Reorganize rule names
See original GitHub issueSearch before asking
- I searched the issues and found no similar issues.
Description
Let’s think about a nice way to rename rules/codes, so that we don’t have to look up what the rule code is everytime we think about them 😵
Here’s an example of what pylint
messages look like:
$ pylint etl.py
************* Module etl
etl.py:20:61: C0303: Trailing whitespace (trailing-whitespace)
etl.py:1:0: C0114: Missing module docstring (missing-module-docstring)
etl.py:7:0: W0622: Redefining built-in 'compile' (redefined-builtin)
etl.py:7:0: E0401: Unable to import 'parse' (import-error)
------------------------------------------------------------------
Your code has been rated at 5.56/10 (previous run: 9.95/10, -4.40)
You can see that the have “common sense” names as the end of each linting message.
Here’s an example of what the current output looks like for sqlfluff lint
:
$ sqlfluff lint models/output/
=== [dbt templater] Sorting Nodes...
=== [dbt templater] Compiling dbt project...
=== [dbt templater] Project Compiled.
== [models/output/redcap_import.sql] FAIL
L: 6 | P: 5 | L019 | Found leading comma. Expected only trailing.
L: 6 | P: 6 | L008 | Commas should be followed by a single whitespace unless
| followed by a comment.
L: 9 | P: 40 | L012 | Implicit/explicit aliasing of columns.
L: 17 | P: 6 | L003 | Expected 1 indentations, found 1 [compared to line 16]

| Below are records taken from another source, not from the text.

-- ==== Sys2Proof/Laws/Regs.lean ====
section
/-! SUPPORT. Reading a register field after a write of one: of the module, of a tile. -/
namespace Sys2Proof.Machine

theorem RegFile.rd_wr (r : RegFile) (f g : Fld) (i j i' j' v : Nat) :
    (r.wr f i j v).rd g i' j' = if (f.id, i, j) = (g.id, i', j') then v % 2 ^ f.width else r.rd g i' j' := by
  simp only [RegFile.rd, RegFile.wr, Tab.get_set]

/-- A field reads as the value stored, cut to its width. -/
@[simp] theorem RegFile.rd_wr_same (r : RegFile) (f : Fld) (i j v : Nat) : (r.wr f i j v).rd f i j = v % 2 ^ f.width := by
  simp [RegFile.rd_wr]

/-- A store leaves every other field, unit and index. -/
theorem RegFile.rd_wr_ne (r : RegFile) {f g : Fld} {i j i' j' : Nat} (v : Nat) (h : (f.id, i, j) ≠ (g.id, i', j')) :
    (r.wr f i j v).rd g i' j' = r.rd g i' j' := by
  simp only [RegFile.rd_wr, if_neg h]

theorem State.rd_wr (s : State) (f g : Fld) (i j i' j' v : Nat) :
    (s.wr f i j v).rd g i' j' = if (f.id, i, j) = (g.id, i', j') then v % 2 ^ f.width else s.rd g i' j' :=
  RegFile.rd_wr s.regs f g i j i' j' v

@[simp] theorem State.rd_wr_same (s : State) (f : Fld) (i j v : Nat) : (s.wr f i j v).rd f i j = v % 2 ^ f.width :=
  RegFile.rd_wr_same s.regs f i j v

theorem State.rd_wr_ne (s : State) {f g : Fld} {i j i' j' : Nat} (v : Nat) (h : (f.id, i, j) ≠ (g.id, i', j')) :
    (s.wr f i j v).rd g i' j' = s.rd g i' j' :=
  RegFile.rd_wr_ne s.regs v h

theorem Tile.rd_wr (tl : Tile) (f g : Fld) (j j' v : Nat) :
    (tl.wr f j v).rd g j' = if f.id = g.id ∧ j = j' then v % 2 ^ f.width else tl.rd g j' := by
  simp [Tile.rd, Tile.wr, RegFile.rd_wr]

/-- Hardware setting bits of a status field leaves every other field but its again_count. -/
theorem RegFile.rd_hwSet_ne (r : RegFile) {a f g : Fld} {i j i' j' : Nat} (cycle m : Nat) (hf : (f.id, i, j) ≠ (g.id, i', j'))
    (ha : (a.id, i, j) ≠ (g.id, i', j')) : (r.hwSet a f i j cycle m).rd g i' j' = r.rd g i' j' := by
  simp only [RegFile.hwSet, RegFile.rd, RegFile.wr, RegFile.addSat]
  split
  · simp [Tab.get_set, hf]
  · split <;> simp [Tab.get_set, hf, ha]

/-- A bit that hardware sets reads 1 with the bits that were set before (R10). -/
theorem RegFile.rd_hwSet_same (r : RegFile) {a f : Fld} (i j cycle m : Nat) (ha : a.id ≠ f.id) :
    (r.hwSet a f i j cycle m).rd f i j = (r.rd f i j ||| m) % 2 ^ f.width := by
  simp only [RegFile.hwSet, RegFile.rd, RegFile.wr, RegFile.addSat]
  split
  · simp
  · split <;> simp [Tab.get_set, ha]

theorem State.rd_flag_ne (s : State) {a f g : Fld} {i j i' j' : Nat} (m : Nat) (hf : (f.id, i, j) ≠ (g.id, i', j'))
    (ha : (a.id, i, j) ≠ (g.id, i', j')) : (s.flag a f i j m).rd g i' j' = s.rd g i' j' :=
  RegFile.rd_hwSet_ne s.regs s.cycle m hf ha

theorem State.rd_flag_same (s : State) {a f : Fld} (i j m : Nat) (ha : a.id ≠ f.id) :
    (s.flag a f i j m).rd f i j = (s.rd f i j ||| m) % 2 ^ f.width :=
  RegFile.rd_hwSet_same s.regs i j s.cycle m ha

/-- An interrupt event changes no register field but those of OBS_IRQ_STATUS (R392). -/
theorem State.rd_irq (s : State) (b : Nat) {g : Fld} {i' j' : Nat} (h1 : F.OBS_IRQ_STATUS.cause.id ≠ g.id)
    (h2 : F.OBS_IRQ_STATUS.again_count.id ≠ g.id) : (s.irq b).rd g i' j' = s.rd g i' j' := by
  have key : (s.flag F.OBS_IRQ_STATUS.again_count F.OBS_IRQ_STATUS.cause 0 0 (2 ^ b)).rd g i' j' = s.rd g i' j' :=
    State.rd_flag_ne s _ (by simp [h1]) (by simp [h2])
  unfold State.irq
  dsimp only
  split
  · unfold State.signal
    split
    · exact key
    · exact key
  · exact key

@[simp] theorem State.rd_put (s : State) (x : Sent) (f : Fld) (i j : Nat) : (s.put x).rd f i j = s.rd f i j := rfl
@[simp] theorem State.rd_setTile (s : State) (t : Nat) (x : Tile) (f : Fld) (i j : Nat) : (s.setTile t x).rd f i j = s.rd f i j := rfl
@[simp] theorem State.rd_setPort (s : State) (n : Nat) (x : Port) (f : Fld) (i j : Nat) : (s.setPort n x).rd f i j = s.rd f i j := rfl

/-- A tile reads as the tile set; every other tile as before. -/
theorem State.tile_setTile (s : State) (t t' : Nat) (x : Tile) : (s.setTile t x).tile t' = if t = t' then x else s.tile t' :=
  Tab.get_set s.tiles t t' x .reset
theorem State.chan_setChan (s : State) (t t' : Nat) (x : Chan) : (s.setChan t x).chan t' = if t = t' then x else s.chan t' :=
  Tab.get_set s.chans t t' x .reset
theorem State.port_setPort (s : State) (t t' : Nat) (x : Port) : (s.setPort t x).port t' = if t = t' then x else s.port t' :=
  Tab.get_set s.ports t t' x .reset

end Sys2Proof.Machine
end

For the record I think on the whole, our output is better organized/nicer to look at than pylint. But I think it would be greatly improved if we could implement common sense names like this:
$ sqlfluff lint models/output/
=== [dbt templater] Sorting Nodes...
=== [dbt templater] Compiling dbt project...
=== [dbt templater] Project Compiled.
== [models/output/redcap_import.sql] FAIL
L: 6 | P: 5 | L019 | Found leading comma. Expected only trailing. (wrong-comma-style)
L: 6 | P: 6 | L008 | Commas should be followed by a single whitespace unless
| followed by a comment. (comma-missing-whitespace)
L: 9 | P: 40 | L012 | Implicit/explicit aliasing of columns. (wrong-column-alias-style)
L: 17 | P: 6 | L003 | Expected 1 indentations, found 1 [compared to line 16] (unmatched-indentation)
With this change, I could ideally also disable/enable rules according to their readable names and/or their codes, such as
select
field_1,
field_2, --noqa: unmatched-indentation
from my_table
You’ll also notice from the above example that pylint codes have different prefixes (W0622
, E0401
, etc)
Here’s their definitions for those, but basically E = Error
, W = Warning
, R = Refactor
, C = Convention
And this brings us to the second part of this issue: what the codes should be. I think we can follow pylint
’s example, and break up the rules into categories. Here are a few to start:
R = readability
- Operators should follow a standard for being before/after newlines (L007 --> R001)
- Inconsistent capitalisation of keywords (L010 --> R002)
C = Convention
(AKA Best Practices)
- Implicit/explicit aliasing of table (L011 --> C002)
- Table aliases should be unique within each clause (L020 --> C002)
- Trailing commas within select clause. (L038 --> C002)
W = Whitespace
- Indentation not consistent with previous lines (L003 --> W001)
- Operators should be surrounded by a single whitespace (L006 --> W002)
D = dialect specific
- SP_ prefix should not be used for user-defined stored procedures in T-SQL. (L056 --> D001)
Use case
- Give all the rules “symbolic” names or “short” names
- Include these in the lint messages
- Allow these to be disabled in the config by short name and/or rule code
- Consider if rules should be disabled by default (I’m looking at you
L052
. And yes I’m not going to say what rule that is here in order to prove a point on why this is an important change to make 😜 ) - Should we more tightly integrate these will rule groups? Should these replace rule groups, and all just become implicit rule groups?
Dialect
All
Are you willing to work on and submit a PR to address the issue?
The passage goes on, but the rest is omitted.